Speaking after his meeting
with U.S. President Trump in Alaska during the summer of 2025, Russia’s
President Putin said that if no agreement is reached with Ukraine, the force of
arms would decide the matter. In other words, might makes right, or at least
military incursion is a legitimate way to decide political disputes between
countries. I would have hoped that such a primitive mentality would be
antiquated in the twentieth century, but, alas, human nature evolves only at a
glacial pace undetected within the lifespan of a human being. In September,
2025, the United Nations was under attack from within the General Assembly because
of the continuance of the veto held by five countries in the Security Council;
the U.S. had just vetoed a resolution for an immediate cession of Israeli
destruction in Gaza. As a former deputy secretary of the UN had admitted to me
during the fall of 2024, the veto itself renders the UN unreformable; a new
international organization would have to be established sans vetoes for
efficacy to be possible. Even so, absent a real enforcement mechanism, such as
a military force, a resolution even of a vetoless organization would merely be
parchment. The impotence of the UN is one reason why NATO, a defensive military
transatlantic alliance, has been valuable in the face of military threats by
Russia. Yet in September 2025, after Russian drones had flown into four E.U.
states, E.U. President Von der Leyen felt the need to take the lead by again stressing
her proposal for a drone wall along the E.U.’s eastern border; she was not
deferring to any international alliance, much less to the United Nations. I
submit that Von der Leyen’s initiative is yet another means by which the E.U.

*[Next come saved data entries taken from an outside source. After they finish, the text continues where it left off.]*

/-- One diverter's evaluation (R102): only its state and its rearm flag change. -/
theorem evaluateDiverter_slot (n m : SlotId) (s : State) :
    (evaluateDiverter n s).slot m = s.slot m ∨
      m = n ∧ (s.slot n).cls = .diverter ∧ (s.slot n).state ≠ .disabled ∧
        ∃ r st, (evaluateDiverter n s).slot n = { s.slot n with rearm := r, state := st } ∧
          (st = .idle ∨ st = .diverting ∧ s.grantsOpen = true) := by
  unfold evaluateDiverter
  dsimp only
  split
  · next hc =>
    by_cases h : m = n
    · refine .inr ⟨h, hc.1, hc.2, _, _, (askLine_slot _ _ _ _).trans ((State.slot_setSlot _ _ _ _).trans (if_pos rfl)), ?_⟩
      split
      · next hd =>
        simp only [Bool.and_eq_true] at hd
        exact .inr ⟨rfl, hd.1.1.1.1⟩
      · exact .inl rfl
    · exact .inl (by simp [h])
  · exact .inl rfl

@[simp] theorem evaluateDiverter_latch (n : SlotId) (s : State) : (evaluateDiverter n s).scu.latch = s.scu.latch := by
  unfold evaluateDiverter; dsimp only; split <;> simp

/-- While the latch is set an evaluated diverter does not divert. -/
theorem evaluateDiverter_set {n : SlotId} {s : State} (hl : s.scu.latch ≠ .clear) (h : (s.slot n).ok .clear)
    (hw : (s.slot n).state.works = true → (s.slot n).state = .diverting) :
    ((evaluateDiverter n s).slot n).ok s.scu.latch ∧ ∀ m, m ≠ n → (evaluateDiverter n s).slot m = s.slot m := by
  constructor
  · unfold evaluateDiverter
    dsimp only
    have hg : s.grantsOpen = false := by simp [State.grantsOpen, hl]
    have hnt : (s.slot n).cls = .diverter → (s.slot n).state ≠ .tripped := by
      intro hc ht; have := h.1; rw [hc, ht] at this; simp [SlotClass.admits] at this
    split
    · next hc =>
      obtain ⟨k1, k2, k3, _⟩ := h
      have h3 : (s.slot n).failures ≠ 3 := fun e => hnt hc.1 (k3.1 e)
      simp only [hg, Bool.false_and, Bool.false_eq_true, if_false, askLine_slot, State.slot_setSlot, if_true]
      exact ⟨by simp [hc.1, SlotClass.admits], k2, by simp [h3], fun _ => rfl⟩
    · next hc =>
      refine ⟨h.1, h.2.1, h.2.2.1, fun _ => ?_⟩
      by_contra hn
      have hd := hw (by simpa using hn)
      have ha := h.1
      rw [hd] at ha
      apply hc
      cases hcl : (s.slot n).cls <;> simp_all [SlotClass.admits]
  · intro m hm
    rcases evaluateDiverter_slot n m s with h | ⟨h, _⟩
    · exact h
    · exact absurd h hm

/-- After the setting of the latch every slot is in order under it (R106). -/
theorem latchSet_slots {s : State} (hl : s.scu.latch ≠ .clear) (h : ∀ n, (s.slot n).ok .clear) :
    (evaluateDiverters (allSlots.foldl (fun (x : Sent) n => x.andThen (latchStop n)) (s, [])).1).slotsOk := by
  obtain ⟨u, hu⟩ : ∃ u, (allSlots.foldl (fun (x : Sent) n => x.andThen (latchStop n)) (s, [])).1 = u := ⟨_, rfl⟩
  have stopped : u.scu.latch = s.scu.latch ∧
      ∀ n, (u.slot n).ok .clear ∧ ((u.slot n).state.works = true → (u.slot n).state = .diverting) := by
    have a := latchStop_slot .s1 s (h _)
    have b := latchStop_slot .s2 (latchStop .s1 s).1 (by rw [a.2.2.2 _ (by decide)]; exact h _)
    have c := latchStop_slot .s3 (latchStop .s2 (latchStop .s1 s).1).1
      (by rw [b.2.2.2 _ (by decide), a.2.2.2 _ (by decide)]; exact h _)
    have d := latchStop_slot .s4 (latchStop .s3 (latchStop .s2 (latchStop .s1 s).1).1).1
      (by rw [c.2.2.2 _ (by decide), b.2.2.2 _ (by decide), a.2.2.2 _ (by decide)]; exact h _)
    subst hu
    simp only [allSlots, List.foldl, Sent.andThen]
    refine ⟨by rw [d.2.2.1, c.2.2.1, b.2.2.1, a.2.2.1], fun n => ?_⟩
    cases n
    · rw [d.2.2.2 _ (by decide), c.2.2.2 _ (by decide), b.2.2.2 _ (by decide)]; exact ⟨a.1, a.2.1⟩
    · rw [d.2.2.2 _ (by decide), c.2.2.2 _ (by decide)]; exact ⟨b.1, b.2.1⟩
    · rw [d.2.2.2 _ (by decide)]; exact ⟨c.1, c.2.1⟩
    · exact ⟨d.1, d.2.1⟩
  rw [hu]
  obtain ⟨e, k⟩ := stopped
  have hlu : u.scu.latch ≠ .clear := by rw [e]; exact hl
  have a := evaluateDiverter_set hlu (k .s1).1 (k .s1).2
  have b := evaluateDiverter_set (s := evaluateDiverter .s1 u) (n := .s2) (by simpa using hlu)
    (by rw [a.2 _ (by decide)]; exact (k _).1) (by rw [a.2 _ (by decide)]; exact (k _).2)
  have c := evaluateDiverter_set (s := evaluateDiverter .s2 (evaluateDiverter .s1 u)) (n := .s3) (by simpa using hlu)
    (by rw [b.2 _ (by decide), a.2 _ (by decide)]; exact (k _).1)
    (by rw [b.2 _ (by decide), a.2 _ (by decide)]; exact (k _).2)
  have d := evaluateDiverter_set (s := evaluateDiverter .s3 (evaluateDiverter .s2 (evaluateDiverter .s1 u))) (n := .s4)
    (by simpa using hlu)
    (by rw [c.2 _ (by decide), b.2 _ (by decide), a.2 _ (by decide)]; exact (k _).1)
    (by rw [c.2 _ (by decide), b.2 _ (by decide), a.2 _ (by decide)]; exact (k _).2)
  simp only [evaluateDiverters, allSlots, List.foldl]
  intro n
  simp only [evaluateDiverter_latch] at a b c d ⊢
  cases n
  · rw [d.2 _ (by decide), c.2 _ (by decide), b.2 _ (by decide)]; exact a.1
  · rw [d.2 _ (by decide), c.2 _ (by decide)]; exact b.1
  · rw [d.2 _ (by decide)]; exact c.1
  · exact d.1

can be distinguished from international “blocs,” alliances, and organizations. Unlike
the latter three, the E.U. has exclusive competencies and is thus
semi-sovereign (and the same goes for the state governments).
After “two or three large
drones were spotted at Copenhagen Airport,” which is in the E.U., on September
23, 2025, the E.U.’s Commission “called for a drone wall, a novel initiative
first unveiled by President Ursula von der Leyen” in her State of the Union
speech.[1]
“For those who still doubted the need to have a drone wall in the European
Union, well, here we get another example of how important it is,” a spokesman at
the Commission said.[2]
Why had not the Commission pursued this proposal in time to block the incursions
in August and September?
Euroskeptic, or
anti-federalist, Europeans, which included at least two governors at the time,
loathed the idea of federalizing defense (and foreign policy). Also, just as in
the early decades of the U.S., some state governments resisted the
federalization of “collective” debt. That the E.U.’s executive branch was “rolling
out a €150 billion loan programme to boost defence spending, which could be mobilized
to promote domestic production of drones,” represented to some governors a
giant leap on the way to a central federal state that would eventually encroach
on the state governments.[3]
This fear, by the way, is precisely what led several U.S. states to try to exit
the U.S. in 1861.
Whereas in the U.S., the state
government’s direct power at the federal level had been weakened when state
governments no longer appointed delegates to the U.S. Senate, E.U. state
governments could wield veto power over a significant number of proposed
federal laws and regulations. Whereas the U.S. state governments could no
longer adequately protect their turf against federal encroachment, the E.U.’s
federal governmental institutions could still be paralyzed by blocs of states
or even just one state. So, it is incredible that the Commission was able to act
on the incursions of drones once this had been in a north-western state (i.e.,
Denmark) to create a drone wall and issue significant “collective,” or federal
debt. Unlike international organizations, the E.U. has some governmental
sovereignty that had been delegated by the states, and this means that it is no
surprise that the E.U. rather than NATO or the UN would take action in the face
of Putin’s use of force of arms to decide the question of Ukraine. The problem
is that the Commission has too often been paralyzed by the state governors,
which is particularly damaging because the E.U. is not an international
organization, and those that existed as of 2025 could not be relied upon.
2. Ibid.
3. Ibid.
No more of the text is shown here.